European fleet and fuel management company Arval PHH, which also operates the Al ...

European fleet and fuel management company Arval PHH, which also operates the AllStar fuel card, has urged the UK Government to ‘reconsider its fuel taxation policy’ following the European Commission’s call for harmonised petrol and diesel taxes (from the EC White Paper published on 12 September 2001). The company believes that ‘British firms are competing at a disadvantage in comparison with businesses in other members states because pump prices are so high.’ ‘It is proving increasingly difficult for the government to justify the current high taxation levels when the economy is struggling and alternative forms of transport are inadequate,’ states Martin Hender, Arval PHH Director of Fuel. ‘Petrol prices have fallen recently by around 2 p/l, but this was the result of fluctuations on the international oil market and there’s no guarantee that this downward trend will continue.
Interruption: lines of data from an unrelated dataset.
@[simp] theorem jtagSelect_pending (k : Nat) (tdo : List Byte) (s : State) : (jtagSelect k tdo s).pending = s.pending := rfl
@[simp] theorem jtagSelect_now (k : Nat) (tdo : List Byte) (s : State) : (jtagSelect k tdo s).now = s.now := rfl
@[simp] theorem jtagSelect_dev (k : Nat) (tdo : List Byte) (s : State) : (jtagSelect k tdo s).dev = s.dev := rfl
@[simp] theorem jtagSelect_otp (k : Nat) (tdo : List Byte) (s : State) : (jtagSelect k tdo s).otp = s.otp := rfl
@[simp] theorem jtagSelect_time (k : Nat) (tdo : List Byte) (s : State) : (jtagSelect k tdo s).time = s.time := rfl
@[simp] theorem jtagSelect_clk (k : Nat) (tdo : List Byte) (s : State) : (jtagSelect k tdo s).clk = s.clk := rfl
@[simp] theorem jtagSelect_cyc (k : Nat) (tdo : List Byte) (s : State) : (jtagSelect k tdo s).cyc = s.cyc := rfl
@[simp] theorem jtagSelect_cfg (k : Nat) (tdo : List Byte) (s : State) : (jtagSelect k tdo s).cfg = s.cfg := rfl
@[simp] theorem jtagSelect_graph (k : Nat) (tdo : List Byte) (s : State) : (jtagSelect k tdo s).graph = s.graph := rfl
@[simp] theorem jtagSelect_arms (k : Nat) (tdo : List Byte) (s : State) : (jtagSelect k tdo s).arms = s.arms := rfl
@[simp] theorem jtagSelect_obs (k : Nat) (tdo : List Byte) (s : State) : (jtagSelect k tdo s).obs = s.obs := rfl
@[simp] theorem jtagSelect_ports (k : Nat) (tdo : List Byte) (s : State) : (jtagSelect k tdo s).ports = s.ports := rfl
@[simp] theorem jtagSelect_moors (k : Nat) (tdo : List Byte) (s : State) : (jtagSelect k tdo s).moors = s.moors := rfl
@[simp] theorem jtagSelect_points (k : Nat) (tdo : List Byte) (s : State) : (jtagSelect k tdo s).points = s.points := rfl
@[simp] theorem jtagSelect_ptDiscards (k : Nat) (tdo : List Byte) (s : State) : (jtagSelect k tdo s).ptDiscards = s.ptDiscards := rfl
@[simp] theorem jtagSelect_stn (k : Nat) (tdo : List Byte) (s : State) : (jtagSelect k tdo s).stn = s.stn := rfl
@[simp] theorem jtagSelect_get (k : Nat) (tdo : List Byte) (s : State) : (jtagSelect k tdo s).get = s.get := rfl
@[simp] theorem jtagSelect_getLast (k : Nat) (tdo : List Byte) (s : State) : (jtagSelect k tdo s).getLast = s.getLast := rfl
@[simp] theorem jtagSelect_pul (k : Nat) (tdo : List Byte) (s : State) : (jtagSelect k tdo s).pul = s.pul := rfl
@[simp] theorem jtagSelect_host (k : Nat) (tdo : List Byte) (s : State) : (jtagSelect k tdo s).host = s.host := rfl
@[simp] theorem jtagSelect_mbx (k : Nat) (tdo : List Byte) (s : State) : (jtagSelect k tdo s).mbx = s.mbx := rfl
@[simp] theorem jtagSelect_pound (k : Nat) (tdo : List Byte) (s : State) : (jtagSelect k tdo s).pound = s.pound := rfl
@[simp] theorem jtagSelect_fcru (k : Nat) (tdo : List Byte) (s : State) : (jtagSelect k tdo s).fcru = s.fcru := rfl
@[simp] theorem jtagSelect_srb (k : Nat) (tdo : List Byte) (s : State) : (jtagSelect k tdo s).srb = s.srb := rfl
@[simp] theorem jtagSelect_tan (k : Nat) (tdo : List Byte) (s : State) : (jtagSelect k tdo s).tan = s.tan := rfl
@[simp] theorem jtagSelect_cap (k : Nat) (tdo : List Byte) (s : State) : (jtagSelect k tdo s).cap = s.cap := rfl
@[simp] theorem jtagSelect_gov (k : Nat) (tdo : List Byte) (s : State) : (jtagSelect k tdo s).gov = s.gov := rfl
@[simp] theorem jtagSelect_store (k : Nat) (tdo : List Byte) (s : State) : (jtagSelect k tdo s).store = s.store := rfl
@[simp] theorem jtagSelect_free (k : Nat) (tdo : List Byte) (s : State) : (jtagSelect k tdo s).free = s.free := rfl

@[simp] theorem spiSend_pending (bs : List Byte) (s : State) : (spiSend bs s).pending = s.pending := rfl
@[simp] theorem spiSend_now (bs : List Byte) (s : State) : (spiSend bs s).now = s.now := rfl
@[simp] theorem spiSend_dev (bs : List Byte) (s : State) : (spiSend bs s).dev = s.dev := rfl
@[simp] theorem spiSend_otp (bs : List Byte) (s : State) : (spiSend bs s).otp = s.otp := rfl
@[simp] theorem spiSend_time (bs : List Byte) (s : State) : (spiSend bs s).time = s.time := rfl
@[simp] theorem spiSend_clk (bs : List Byte) (s : State) : (spiSend bs s).clk = s.clk := rfl
@[simp] theorem spiSend_cyc (bs : List Byte) (s : State) : (spiSend bs s).cyc = s.cyc := rfl
@[simp] theorem spiSend_cfg (bs : List Byte) (s : State) : (spiSend bs s).cfg = s.cfg := rfl
@[simp] theorem spiSend_graph (bs : List Byte) (s : State) : (spiSend bs s).graph = s.graph := rfl
@[simp] theorem spiSend_arms (bs : List Byte) (s : State) : (spiSend bs s).arms = s.arms := rfl
@[simp] theorem spiSend_obs (bs : List Byte) (s : State) : (spiSend bs s).obs = s.obs := rfl
@[simp] theorem spiSend_ports (bs : List Byte) (s : State) : (spiSend bs s).ports = s.ports := rfl
@[simp] theorem spiSend_moors (bs : List Byte) (s : State) : (spiSend bs s).moors = s.moors := rfl
@[simp] theorem spiSend_points (bs : List Byte) (s : State) : (spiSend bs s).points = s.points := rfl
@[simp] theorem spiSend_ptDiscards (bs : List Byte) (s : State) : (spiSend bs s).ptDiscards = s.ptDiscards := rfl
@[simp] theorem spiSend_stn (bs : List Byte) (s : State) : (spiSend bs s).stn = s.stn := rfl
@[simp] theorem spiSend_get (bs : List Byte) (s : State) : (spiSend bs s).get = s.get := rfl
@[simp] theorem spiSend_getLast (bs : List Byte) (s : State) : (spiSend bs s).getLast = s.getLast := rfl
@[simp] theorem spiSend_pul (bs : List Byte) (s : State) : (spiSend bs s).pul = s.pul := rfl
@[simp] theorem spiSend_mbx (bs : List Byte) (s : State) : (spiSend bs s).mbx = s.mbx := rfl
@[simp] theorem spiSend_pound (bs : List Byte) (s : State) : (spiSend bs s).pound = s.pound := rfl
@[simp] theorem spiSend_fcru (bs : List Byte) (s : State) : (spiSend bs s).fcru = s.fcru := rfl
@[simp] theorem spiSend_srb (bs : List Byte) (s : State) : (spiSend bs s).srb = s.srb := rfl
@[simp] theorem spiSend_tan (bs : List Byte) (s : State) : (spiSend bs s).tan = s.tan := rfl
@[simp] theorem spiSend_cap (bs : List Byte) (s : State) : (spiSend bs s).cap = s.cap := rfl
@[simp] theorem spiSend_gov (bs : List Byte) (s : State) : (spiSend bs s).gov = s.gov := rfl
@[simp] theorem spiSend_jtag (bs : List Byte) (s : State) : (spiSend bs s).jtag = s.jtag := rfl
@[simp] theorem spiSend_store (bs : List Byte) (s : State) : (spiSend bs s).store = s.store := rfl
@[simp] theorem spiSend_free (bs : List Byte) (s : State) : (spiSend bs s).free = s.free := rfl
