theorem cells_noteUp (hcalm : Calm s) (p m : Nat) (du : Int) : cells (noteUp p m du s) (ciOf p m) = { cells s (ciOf p m) with dUp := du } := by
  have hstored : cells (storeUp p m du s) (ciOf p m) = { cells s (ciOf p m) with dUp := du } := by
    rw [cells, moor_storeUp hcalm, if_pos rfl]
    rfl
  rw [noteUp_eq]
  exact (ite_keeps (cells · (ciOf p m)) _ (congrFun (cells_queueAssign ..) _)).trans hstored

/-! ### A lane is complete (R184) -/

/-- A port announces its rate step. -/
def announce (s : State) (p : Nat) (y : Port) : Port := { y with stepCycle := stepAt s p (nextFrame s), acked := [] }

/-- A port comes up: its ranged moorings are assigned, and the plate may be ready. -/
def portUp (p : Nat) (s : State) : State := judgeReady (assignAll p (laneGo p .up s))

/-- A port's lane goes up, announces its step, or stays. -/
theorem judgePort_cases (p : Nat) (s : State) :
    judgePort p s = s ∨ ((port s p).lane = .acquire ∨ (port s p).lane = .train) ∧ judgePort p s = portUp p s ∨
    (port s p).lane = .acquire ∧ judgePort p s = laneGo p .negotiate (setPort p (announce s p) s) := by
  unfold judgePort
  extract_lets x
  split
  · exact .inl rfl
  · split
    · next hlane =>
      split
      · exact .inl rfl
      · split
        · exact .inr (.inl ⟨.inl hlane, rfl⟩)
        · split
          · exact .inr (.inr ⟨hlane, rfl⟩)
          · exact .inl rfl
    · next hlane =>
      split
      · exact .inr (.inl ⟨.inr hlane, rfl⟩)
      · exact .inl rfl
    · exact .inl rfl

/-- A lane that neither acquires nor trains is complete or not under way. -/
theorem judgePort_of_lane {p : Nat} (ha : (port s p).lane ≠ .acquire) (ht : (port s p).lane ≠ .train) : judgePort p s = s := by
  rcases judgePort_cases p s with h | ⟨h | h, -⟩ | ⟨h, -⟩
  · exact h
  · exact absurd h ha
  · exact absurd h ht
  · exact absurd h ha

/-- What the completion of a lane may touch. -/
abbrev laneParts : List Part := readyParts ++ [.ports, .moors]

theorem assigned_portUp (p : Nat) (s : State) : Frame [.ports, .moors, .mbx] s (assignAll p (laneGo p .up s)) :=
  .after (frame_assignAll ..) (frame_laneGo ..).mono

theorem frame_portUp (hcalm : Calm s) (p : Nat) : Frame laneParts s (portUp p s) := by
  have hassigned := assigned_portUp p s
  exact .after (frame_judgeReady (hassigned.calm hcalm)) hassigned.mono

theorem frame_judgePort (hcalm : Calm s) (p : Nat) : Frame laneParts s (judgePort p s) := by
  rcases judgePort_cases p s with h | ⟨-, h⟩ | ⟨-, h⟩
  · rw [h]
    exact .refl
  · rw [h]
    exact frame_portUp hcalm p
  · rw [h]
    exact .after (frame_laneGo ..) (frame_setPort ..).mono

theorem cells_portUp (hcalm : Calm s) (p : Nat) : cells (portUp p s) = cells s := by
  have hassigned := assigned_portUp p s
  exact ((frame_judgeReady (hassigned.calm hcalm)).get cells).trans ((cells_assignAll ..).trans ((frame_laneGo ..).get cells))

theorem cells_judgePort (hcalm : Calm s) (p : Nat) : cells (judgePort p s) = cells s := by
  rcases judgePort_cases p s with h | ⟨-, h⟩ | ⟨-, h⟩
  · rw [h]
  · rw [h, cells_portUp hcalm]
  · rw [h, (frame_laneGo ..).get cells, (frame_setPort ..).get cells]
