-- ==== Sys2Proof/Syntax.lean ====
section
/-! DEFINITION. The fourteen instructions of spec/opcode_table.json (six host operations, eight port accesses), the host's
command descriptor and the port-access request they are decoded from, and the reasons a request is refused for. -/

namespace Sys2Proof

/-- One constructor per row of the opcode table. The six host operations carry the operands of R102 and R103; the eight
port accesses carry none: their selector is their whole encoding (R110) and their operands come from the datapath. -/
inductive Instr where
  /-- CALC (R150): `input_clock_hz`, `target_bus_hz`. -/
  | calculate (clk f : Word)
  /-- INIT (R151): `input_clock_hz`, `target_bus_hz`. -/
  | init (clk f : Word)
  /-- WRITE (R200): target address, `out_len`. -/
  | write (addr : BitVec 7) (outLen : Word)
  /-- READ (R201): target address, `in_len`. -/
  | read (addr : BitVec 7) (inLen : Word)
  /-- WRITE_READ (R202): target address, `out_len`, `in_len`. -/
  | writeRead (addr : BitVec 7) (outLen inLen : Word)
  /-- CLASSIFY (R241): a STATUS snapshot. -/
  | classify (snapshot : Word)
  /-- STATUS_RD (R210). -/
  | statusRd
  /-- DATA_RD (R211). -/
  | dataRd
  /-- CTRL_WR (R212). -/
  | ctrlWr
  /-- TIMING_WR (R213). -/
  | timingWr
  /-- STATUS_WR (R214). -/
  | statusWr
  /-- CLEAR_WR (R215). -/
  | clearWr
  /-- DATA_WR (R216). -/
  | dataWr
  /-- DELAY_WR (R217). -/
  | delayWr
deriving DecidableEq, Repr

/-- The numeric part of a command descriptor: exactly three 32-bit words (R100). -/
structure Descriptor where
  w0 : Word
  w1 : Word
  w2 : Word
deriving DecidableEq, Repr

/-- A port access as a model may be asked to perform it: a selector (R110) and a width in bytes (R74). -/
structure PortRequest where
  selector : Selector
  width : Nat
deriving DecidableEq, Repr

/-- What the decoder is given: the two formats CMD (R101) and PORT (R110) reach the block through different interfaces, the
host's command interface and the engine's own control sequence (log 4). -/
inductive Encoded where
  | cmd (d : Descriptor)
  | port (p : PortRequest)
deriving DecidableEq, Repr

/-- The closed set of reasons of a refusal (R259). -/
inductive RefuseReason where
  /-- `W0[7:0]` is not in the opcode map (R105 check 1). -/
  | unknownOperation
  /-- A must-be-zero bit or word of the descriptor is nonzero (R105 checks 2 to 4). -/
  | reservedFieldNonzero
  /-- A transaction issued while `cfg = none` (R181). -/
  | notConfigured
  /-- A port access whose selector, width or alignment the engine never issues (R74, R110). -/
  | unknownPortAccess
deriving DecidableEq, Repr

end Sys2Proof
end

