-- ==== Sys2Proof/Laws/Progress.lean ====
section
/-! SUPPORT. Polls and the answers that end them (R81): what one poll does, and when a run meets `EnvProgress`. -/

namespace Sys2Proof.Machine

@[simp] theorem comingAnswer_zero (s : State) : comingAnswer s 0 = draw s := by
  unfold comingAnswer draw
  cases s.env <;> rfl

/-- A read uses up one answer. -/
@[simp] theorem comingAnswer_portRead (off : Offset) (s : State) (n : Nat) :
    comingAnswer (portRead off s) n = comingAnswer s (n + 1) := by
  simp only [comingAnswer, portRead_env, portRead_draws, List.getElem?_tail, Nat.add_assoc, Nat.add_comm 1]

/-- One poll: an answer that does not end the polling is read and nothing else happens; one that does takes control away. -/
theorem step_poll {s : State} (hm : s.mode = .running) (hp : isPoll s.pc = true) :
    (pollEnds s.pc (draw s) = false ∧ step s = .next (portRead statusOff s)) ∨
      (pollEnds s.pc (draw s) = true ∧ ∃ t, step s = .next t ∧ t.pc ≠ s.pc) := by
  have stay : ∀ (u : State) (q : ControlPoint), u.pc = q → { u with pc := q } = u := by
    rintro u _ rfl
    rfl
  cases hpc : s.pc <;> rw [hpc] at hp <;> simp only [isPoll, Bool.false_eq_true] at hp <;>
    rw [step_access (i := .statusRd) hm (by rw [hpc]; rfl)] <;> simp only [exec, execStatusRd, hpc, pollEnds]
  case addrWait =>
    cases hv : flagStartPending (draw s)
    · exact .inr ⟨rfl, _, rfl, by simp⟩
    · exact .inl ⟨rfl, congrArg _ (stay (portRead statusOff s) _ hpc)⟩
  case tcPoll =>
    rcases poll_cases (draw s) (flagTc (draw s)) (if s.op = some .write then .stopIssue else .restartProg) .tcPoll
      (portRead statusOff s) with ⟨e, hc, h⟩ | ⟨hc, hv, h⟩ | ⟨hc, hv, h⟩
    · exact .inr ⟨by simp [hc], _, rfl, by simp [h]⟩
    · exact .inr ⟨by simp [hv], _, rfl, by rw [h]; dsimp only; split <;> simp⟩
    · exact .inl ⟨by simp [hc, hv], by rw [h, stay (portRead statusOff s) _ hpc]⟩
  case txPoll =>
    rcases poll_cases (draw s) (flagTxe (draw s)) .txData .txPoll (portRead statusOff s) with
      ⟨e, hc, h⟩ | ⟨hc, hv, h⟩ | ⟨hc, hv, h⟩
    · exact .inr ⟨by simp [hc], _, rfl, by simp [h]⟩
    · exact .inr ⟨by simp [hv], _, rfl, by simp [h]⟩
    · exact .inl ⟨by simp [hc, hv], by rw [h, stay (portRead statusOff s) _ hpc]⟩
  case rxPoll =>
    rcases poll_cases (draw s) (flagRxne (draw s)) .rxData .rxPoll (portRead statusOff s) with
      ⟨e, hc, h⟩ | ⟨hc, hv, h⟩ | ⟨hc, hv, h⟩
    · exact .inr ⟨by simp [hc], _, rfl, by simp [h]⟩
    · exact .inr ⟨by simp [hv], _, rfl, by simp [h]⟩
    · exact .inl ⟨by simp [hc, hv], by rw [h, stay (portRead statusOff s) _ hpc]⟩

/-- A run of `k + 1` steps begins with a step. -/
theorem runsTo_succ_cases {k : Nat} {s u : State} (h : runsTo (k + 1) s u) : ∃ t, step s = .next t ∧ runsTo k t u := by
  unfold runsTo at *
  simp only [Host.Core.run, Sys2Proof.core] at h
  cases hs : step s with
  | next t => exact ⟨t, rfl, by rw [hs] at h; exact h⟩
  | fault f => rw [hs] at h; cases h
  | refused r => rw [hs] at h; cases h

/-- The premise is kept along the run. -/
theorem EnvProgress.after_step {s t : State} (h : EnvProgress s) (hs : step s = .next t) : EnvProgress t :=
  fun k u hu => h (k + 1) u (runsTo_succ hs hu)

/-- Does every poll of the run from `s` end at its first answer, and the run stop within `k` steps? -/
def pollsAnswered : Nat → State → Bool
  | 0, _ => false
  | k + 1, s =>
    (!isPoll s.pc || pollEnds s.pc (draw s)) &&
      match step s with
      | .next t => pollsAnswered k t
      | .fault _ => true
      | .refused _ => true

/-- A run whose every poll ends at once meets the premise. -/
theorem envProgress_of_pollsAnswered {k : Nat} {s : State} (h : pollsAnswered k s = true) : EnvProgress s := by
  induction k generalizing s with
  | zero => simp [pollsAnswered] at h
  | succ k ih =>
    simp only [pollsAnswered, Bool.and_eq_true] at h
    intro j u hj _ hp
    cases j with
    | zero =>
      injection hj with hj
      subst hj
      exact ⟨0, by simpa [hp] using h.1⟩
    | succ j =>
      obtain ⟨t, hs, ht⟩ := runsTo_succ_cases hj
      exact ih (by simpa [hs] using h.2) j u ht ‹_› hp

end Sys2Proof.Machine
end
The threat of recession means that businesses need all the help they can get to remain competitive and the government should use this opportunity to review their fuel taxation levels as a matter of some urgency.’ Currently, for every £1 a British driver spends on unleaded fuel, 75 pence goes to the UK Government in tax and 23 pence goes to the oil company, with the retailer receiving the remaining 2 pence. This compares to an average tax rate across the other 14 EU countries of 63%, states Arval PHH. Hender also warned that moving towards European fuel harmonisation ‘will prove unpopular in other countries,’ such as Greece and Spain who levy low fuel duties and are likely to resist plans to raise their tax levels closer to those in the UK. Commenting on the potential impact on the UK oil and gas industry of the recent terrorist attacks in the US, Hender stated: ‘The price of crude oil is particularly susceptible to speculation following a Middle-East related crisis. That was a major factor in the recent leap in prices, although forecourt petrol prices remain fairly steady at the moment [mid-September]. That aside, we will have to wait and see what the long-term effects are for the price of crude. The current weakness of the dollar actually helps the UK as we buy oil in dollars. However, if the current crisis continues, and the price of oil stays high, we could see the effects filtering through to what we pay at the pumps.’